Alqalyoobi Shehabaldin, Fernández Pérez Evans R, Oldham Justin M
Division of Pulmonary, Critical Care and Sleep Medicine, Department of Medicine, East Carolina University-Brody School of Medicine, Greenville, North Carolina, USA.
Present address: Internal Medicine - Pulmonary, Critical Care, and Sleep Medicine, Brody School of Medicine, Mail Stop 628, 3E-149, Greenville, NC, 27834, USA.
BMC Pulm Med. 2020 Nov 7;20(1):289. doi: 10.1186/s12890-020-01328-y.
Idiopathic pulmonary fibrosis (IPF) is a devastating condition characterized by progressive lung function decline and early mortality. While early accurate diagnosis is essential for IPF treatment, data evaluating the impact of hospital academic status on IPF-related mortality remains limited. Here we examined in-hospital mortality trends for patients with IPF from 2013 to 2017. We hypothesized that in-hospital IPF mortality would be influenced by hospital academic setting.
Hospitalization data was extracted from the National Inpatient Sample (NIS) for subjects with an international classification of disease code for IPF. In-hospital mortality stratified by hospital setting (academic versus non-academic) was the primary outcome of interest, with secondary analyses performed for subgroups with and without respiratory failure and requiring mechanical ventilation. Predictors of mortality were then assessed.
Among 93,680 patients with IPF requiring hospitalization, 58,450 (62.4%) were admitted to academic institutions. In-hospital mortality decreased significantly in those admitted to an academic hospital (p < 0.001) but remained unchanged in patients admitted to a non-academic hospital. A plateau in-hospital mortality was observed among all hospitalized patients (p = 0.12), with a significant decrease observed for patients with admitted respiratory failure (p < 0.001) and those placed on mechanic ventilation (p < 0.001).
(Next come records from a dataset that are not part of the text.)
-- ==== Sys2Proof/Machine/NveOps.lean ====
section
/-! DEFINITION. The NVMe functions as their commands and the rest of the module share them: controllers, completions, events,
the write buffer, and what resets, slices and modes do to them (spec/13). -/

namespace Sys2Proof.Machine

/-! ### Status (status code type × 256 + status code) -/

def nvOk : Nat := 0
def nvInvalidOpcode : Nat := 0x001
def nvInvalidField : Nat := 0x002
def nvCidConflict : Nat := 0x003
def nvTransferError : Nat := 0x004
def nvInternal : Nat := 0x006
def nvAbortRequested : Nat := 0x007
def nvSqDeleted : Nat := 0x008
def nvInvalidNs : Nat := 0x00B
def nvSequence : Nat := 0x00C
def nvPrpOffset : Nat := 0x013
def nvWriteProtected : Nat := 0x020
def nvLbaRange : Nat := 0x080
def nvCqInvalid : Nat := 0x100
def nvQid : Nat := 0x101
def nvQueueSize : Nat := 0x102
def nvAbortLimit : Nat := 0x103
def nvAerLimit : Nat := 0x105
def nvFwSlot : Nat := 0x106
def nvFwImage : Nat := 0x107
def nvVector : Nat := 0x108
def nvFwReset : Nat := 0x10B
def nvQueueDeletion : Nat := 0x10C
def nvNotSaveable : Nat := 0x10D
def nvFwProhibited : Nat := 0x113
def nvOverlap : Nat := 0x114
def nvWriteFault : Nat := 0x280
def nvReadError : Nat := 0x281

/-! ### Records -/

/-- A controller. -/
def State.ctrl? (s : State) (c : Nat) : Option NvmeCtrl := Tab.look s.nve.ctrls c

/-- A controller replaced. -/
def State.setCtrl (s : State) (c : Nat) (x : NvmeCtrl) : State := { s with nve := { s.nve with ctrls := Tab.put s.nve.ctrls c x } }

/-- NVE_CNT. -/
def State.nveCount (s : State) (k : Nat) (n : Nat := 1) : State := s.bump NVE_CNT.count k 0 n

/-- One KiB times 2^10: the unit of the buffer registers. -/
def mib : Nat := 1048576

/-- Bytes of a namespace's buffered writes. -/
def State.nsBuffered (s : State) (n : Nat) : Nat := ((s.nve.bufs.filter fun p => p.2.ns == n).map fun p => p.2.data.length).sum

/-- NVE_BUF_STATUS shows the buffer. -/
def State.showNve (s : State) : State :=
  let used := (s.nve.bufs.map fun p => p.2.data.length).sum
  let infl := Tab.count s.nve.msgs fun _ m => (match m.use with | .destage _ => true | _ => false)
    && (match m.st with | .inflight _ => true | _ => false)
  ((s.setF NVE_BUF_STATUS.used_mib (ceilDiv used mib)).setF NVE_BUF_STATUS.destage_inflight infl).setF NVE_BUF_STATUS.faulted
    (Tab.count s.nve.nss fun _ n => n.fault.isSome)

/-- A number of 4 bytes in a command or an entry. -/
def dwordAt (b : List Byte) (i : Nat) : Nat := leNat (sliceBytes b (4 * i) 4)

/-- Features as a reset leaves them (Table 13-4); the over-temperature threshold is that of the part, which no rule states. -/
def NvmeFeat.reset (hot maxIoq : Nat) : NvmeFeat :=
  { wce := true, ps := 0, hotAt := hot, coldAt := 0, grant := maxIoq, grantCq := maxIoq, coal := 0, noCoal := [], aec := 0,
    apste := false, apst := [] }

/-- A controller as an F or H reset leaves it. -/
def NvmeCtrl.reset (fn hot : Nat) : NvmeCtrl :=
  { fn := fn, cc := 0, rdy := false, cfs := false, shst := 0, aqa := 0, asq := 0, acq := 0, intms := 0, sqs := [], cqs := [],
    cmds := [], feat := NvmeFeat.reset hot 1, warn := 0, held := [], told := [], errs := [], smart := [], psBack := none,
    idleSince := 0, resetAt := none, shut := none, maxIoq := 1, fwEn := false, pieces := [] }

/-- CC.EN. -/
def NvmeCtrl.enabled (x : NvmeCtrl) : Bool := natBit x.cc 0

/-- The page size that CC.MPS selects. -/
def NvmeCtrl.page (x : NvmeCtrl) : Nat := 2 ^ (12 + x.cc / 128 % 16)

/-- A SMART counter plus `n`. -/
def NvmeCtrl.count (x : NvmeCtrl) (k n : Nat) : NvmeCtrl := { x with smart := Tab.put x.smart k (Tab.getD 0 x.smart k + n) }

/-- An entry in the error log of 64, the newest first (Table 13-5). -/
def NvmeCtrl.logError (x : NvmeCtrl) (sq cid status lba nsid : Nat) : NvmeCtrl :=
  let y := x.count 7 1
  { y with errs := (⟨Tab.getD 0 y.smart 7, sq, cid, status, lba, nsid⟩ :: x.errs).take 64 }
In-hospital mortality decreased significantly for patients with IPF admitted to an academic hospital, suggesting that management strategies may differ by hospital setting. Mortality among those with respiratory failure and those requiring mechanical ventilation has dropped significantly. Our findings may underscore the importance of promoting early referral to an academic institution and adherence to international treatment guidelines.
特发性肺纤维化(IPF)是一种严重的疾病,其特征是肺功能进行性下降和早期死亡。虽然早期准确诊断对IPF治疗至关重要,但评估医院学术地位对IPF相关死亡率影响的数据仍然有限。在此,我们研究了2013年至2017年IPF患者的院内死亡率趋势。我们假设IPF的院内死亡率会受到医院学术环境的影响。
从国家住院样本(NIS)中提取患有IPF国际疾病分类代码的受试者的住院数据。按医院环境(学术性与非学术性)分层的院内死亡率是主要关注结果,对有和无呼吸衰竭以及需要机械通气的亚组进行了二次分析。然后评估死亡率的预测因素。
在93680例需要住院治疗的IPF患者中,58450例(62.4%)入住学术机构。入住学术医院的患者院内死亡率显著下降(p<0.001),但入住非学术医院的患者死亡率保持不变。在所有住院患者中观察到院内死亡率呈平稳状态(p = 0.12),而有呼吸衰竭的患者(p<0.001)和接受机械通气的患者(p<0.001)死亡率显著下降。
入住学术医院的IPF患者院内死亡率显著下降,这表明管理策略可能因医院环境而异。呼吸衰竭患者和需要机械通气患者的死亡率显著下降。我们的研究结果可能强调了促进早期转诊至学术机构以及遵循国际治疗指南的重要性。